Although the Bush administration has been in a snit about The New York Times’s recent revelations of government spying on Americans and the surveillance of the banking records of presumed terrorists, the president has actually had an easy time of it with the Fourth Estate, according to Eric Boehlert’s Lapdogs: How the Press Rolled Over for Bush.
In a disturbing account of how Americans obtain their news, the award-winning journalist provides a vivid and detailed review of the major media publications and transcripts of network and cable news programs. One of Boehlert’s claims is that the mainstream media (noted throughout his book as the MSM) became timid not because of 9/11 or the war on terror but because its tilt to the right has been building for decades from a deep-pocketed Republican media noise machine.
The press haters, for example, have railed against the MSM in an attempt to dismantle the pressan essential public information institution vital to democratic governanceby questioning journalists’ motives, creating an echo chamber of the same, repetitious message and dodging issues by replacing serious debate with ad hominem attacks.
The press haters also demand that news be balanced, since the knee-jerk liberal press is automatically deemed unfair to Republicans. In reality, says Boehlert, fairness to the party out of power goes wanting. By comparison, the MSM provided more incisive reporting and critique during the Clinton years from Whitewater to Monica Lewinsky than it has during the Bush years, where embarrassments like the war with Iraq, Hurricane Katrina, the Downing Street Memo, the Abramoff scandal and the planting of reporters among the White House Press Corps have been conveniently brushed aside.
Boehlert shows how the MSM favored George W. Bush in 2000 by emphasizing his affability, as it simultaneously trashed Al Gore for his supposed woodenness. Once Bush was in office, news choreography and information control commenced as journalists became mere secretaries taking dictation. The somber effect of this dynamic occurred in early 2003, when the White House succeeded in convincing 82 percent of Americans that terrorists might strike our shores at any moment.
The MSM also succeeded in helping the administration not only to sell the war but to make the president look as though he were ably fighting terrorism at every turn, even as his approval polls plunged to 30 percent in 2006. For instance, the White House obtains coverage from cable networks by calling a press conference wherever the president goes. The network then breaks away from its programming only to cover the president talking to friendly crowds about issues other than the war.
Although the White House has succeeded in manipulating the press, much of the MSM’s dysfunction is of its own doing, says Boehlert. The 24/7 news cycle, for example, has pressured the MSM to produce more for less. Meanwhile, newspapers are losing millions of readers each year and television networks are filling their programming with low-budget reality shows and a spate of eye-catching breaking news items. Newsroom cutbacks limit press coverage, and local outlets are owned by corporations more interested in making money through glitz and glamour than in providing the public with essential information during these critical times. Journalists feel their own job security threatened, which in turn creates a follow the leader mentality, in which news is safely and efficiently shared by reporters rather than analyzed from different angles by different people.

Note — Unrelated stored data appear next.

-- ==== Sys2Proof/Tests/Slice0.lean ====
section
/-! SUPPORT. Tests. Expected values come from spec/: the rows E, D, M, K, X, S of 95_test_vectors.md and the rules
named at each test. Then, for every obligation with hypotheses, a witness that meets them all. -/

namespace Sys2Proof.Tests

open Sys2Proof Sys2Proof.Machine Sys2Proof.Safety Sys2Proof.Laws

/-! ### Helpers -/

/-- What RD would return of a register after a command, and whether there is a next state. -/
def readBack (r : Result) (g : Reg) : Option Nat :=
  match r with
  | .next t => some (t.readReg g).toNat
  | .fault _ => none
  | .refused _ => none

/-- The response code and data of a command. -/
def responded (r : Result) : Option (ResponseCode × Nat) :=
  match r with
  | .next t => t.resp.map (fun a => (a.code, a.data.toNat))
  | .fault _ => none
  | .refused _ => none

/-- The palette GRAY of 95_test_vectors.md section 0: index `k` is the colour `k * 0x010101`. -/
def gray : Cfg := { Cfg.default with palette := Vector.ofFn (fun k => BitVec.ofNat 24 (k.val * 0x010101)) }

/-- A block with the range check enabled and no sample plausible (R9: `SANE_MIN > SANE_MAX`). -/
def emptySane : Cfg := { Cfg.default with rangeEn := true, saneMin := 1, saneMax := 0 }

/-- A block with a one-byte marker A5 at offset 0. -/
def marked : Cfg := { Cfg.default with markEn := true, mark := #v[0xA5, 0, 0, 0] }

/-- A block with a four-byte marker in the last four bytes of the window: `MARK_OFF + MARK_LEN = FRAME_BYTES`. -/
def trailed : Cfg :=
  { Cfg.default with markEn := true, markLen := 4, markOff := 2044, mark := #v[1, 2, 3, 4] }

/-- The start state of the halted rows X3 to X9. -/
def halted : State :=
  { State.reset with fault := 1, sync := .locked, dispValid := true }

/-- A block whose `BUF` holds `n` bytes of zero. -/
def waiting (n : Nat) : State := { State.reset with buf := List.replicate n 0 }

/-! ### WellFormed: each check refuses an ill-formed term -/

theorem test_wf_wr_status : (Instr.wr 0x01 0).wf = false := by decide
theorem test_wf_rd_reserved : (Instr.rd 0x11).wf = false := by decide
theorem test_wf_marker_too_short : { Cfg.default with markLen := 0 }.wf = false := by decide
theorem test_wf_marker_too_long : { Cfg.default with markLen := 5 }.wf = false := by decide
theorem test_wf_marker_leaves_window : { Cfg.default with markLen := 2, markOff := 2047 }.wf = false := by decide
theorem test_wf_marker_not_padded : { Cfg.default with mark := #v[0, 1, 0, 0] }.wf = false := by decide
theorem test_wf_trailer : trailed.wf = true := by decide
theorem test_cap_below_a_frame : capOk 2047 = false := by decide
theorem test_cap_of_a_frame : capOk 2048 = true := by decide

/-! ### Decode: the words of section 2.1, each written out from R80 and R82 -/

theorem test_decode_idle : decode 0x00000000 = .ok .idle := by decide
theorem test_decode_push : decode 0x100000F4 = .ok (.push 0xF4) := by decide
theorem test_decode_flush : decode 0x20000000 = .ok .flush := by decide
theorem test_decode_rrst : decode 0x30000000 = .ok .rrst := by decide
theorem test_decode_wr : decode 0x400303FF = .ok (.wr 0x03 1023) := by decide
theorem test_decode_rd : decode 0x50100000 = .ok (.rd 0x10) := by decide
theorem test_decode_snap : decode 0x60000000 = .ok .snap := by decide
theorem test_decode_reset : decode 0xF0000000 = .ok .reset := by decide
/-- E20 to E25, E31, E35. -/
theorem test_decode_refuses :
    decode 0x70000000 = .error .reservedOpcode ∧ decode 0xE0000000 = .error .reservedOpcode ∧
      decode 0x10000100 = .error .mustBeZero ∧ decode 0x01000000 = .error .mustBeZero ∧
      decode 0x00000001 = .error .mustBeZero ∧ decode 0x20010000 = .error .mustBeZero ∧
      decode 0x50010001 = .error .mustBeZero ∧ decode 0xF0000001 = .error .mustBeZero := by decide
/-- E17 to E19: the expansions of PIN, AUTO and PUSHS16. -/
theorem test_pseudo :
    ((Pseudo.pin 0 1023 false).expand .little).map encode = [0x40020000, 0x400303FF, 0x40000001] ∧
      ((Pseudo.auto true).expand .little).map encode = [0x40000002] ∧
      ((Pseudo.pushS16 500).expand .little).map encode = [0x100000F4, 0x10000001] ∧
      ((Pseudo.pushS16 500).expand .big).map encode = [0x10000001, 0x100000F4] := by decide
/-- E11: the text form. -/
theorem test_text : instrText (.wr 0x03 1023) = "WR PR_MAX, 1023" := by decide +kernel
/-- The codes of R91. -/
theorem test_response_codes :
    [ResponseCode.ok, .illegalCommand, .lengthFault, .halted].map ResponseCode.bits = [0, 1, 2, 3] := by decide
theorem test_table_word : decodeTableWord 32 0x400303FF = some (.wr 0x03 1023) := by decide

Access also depends on journalists’ cordiality toward administration officials. The longtime queen of the White House press corps, Helen Thomas, lost favor with the president by asking him too many difficult questions. During Bush’s six years in office he has rarely called on her at presidential news conferences, even though tradition has afforded her the first question. Dan Rather suddenly retired after airing an unflattering piece on Bush’s National Guard service just before the 2004 election.
Journalists’ raises and promotions also depend on their geniality to the corporations that employ them. It is a career-buster to come off too far left or too critical of Republicans, says Boehlert. However, it is O.K. to be openly contemptuous of Democrats since they are the party out of power. Part of the problem here is corporate self-interest. The six remaining news corporations (down from 50 in 1983) have been jockeying to win over the Republican-controlled Congress as they have sought further ownership consolidation. These corporations include: Time Warner, Disney, Murdoch’s News Corporation, Bertelsmann of Germany, and Viacom (formerly CBS) and General Electric’s NBC.
Then there are the remarkable personal relationships between members of the press and the nation’s leaders that Boehlert warns may compromise objectivity in reporting. PBS’s Gwen Ifill speaks delightfully of Condoleezza Rice’s cooking. PBS’s Jim Lehrer was a financial beneficiary of Bush’s sale of the Texas Rangers. CBS’s Bob Schieffer has been a family friend of the Bushes for years.
So as the press acts more like a courtesan for the administration than as the neutral watchdog it was designed to be, Boehlert wonders how democracy can function without a fair, robust press corps to help the American people make informed decisions. Readers, however, may take this concern one step further. Should the Democrats become the party of power in 2006 or 2008, will they continue this game of information control?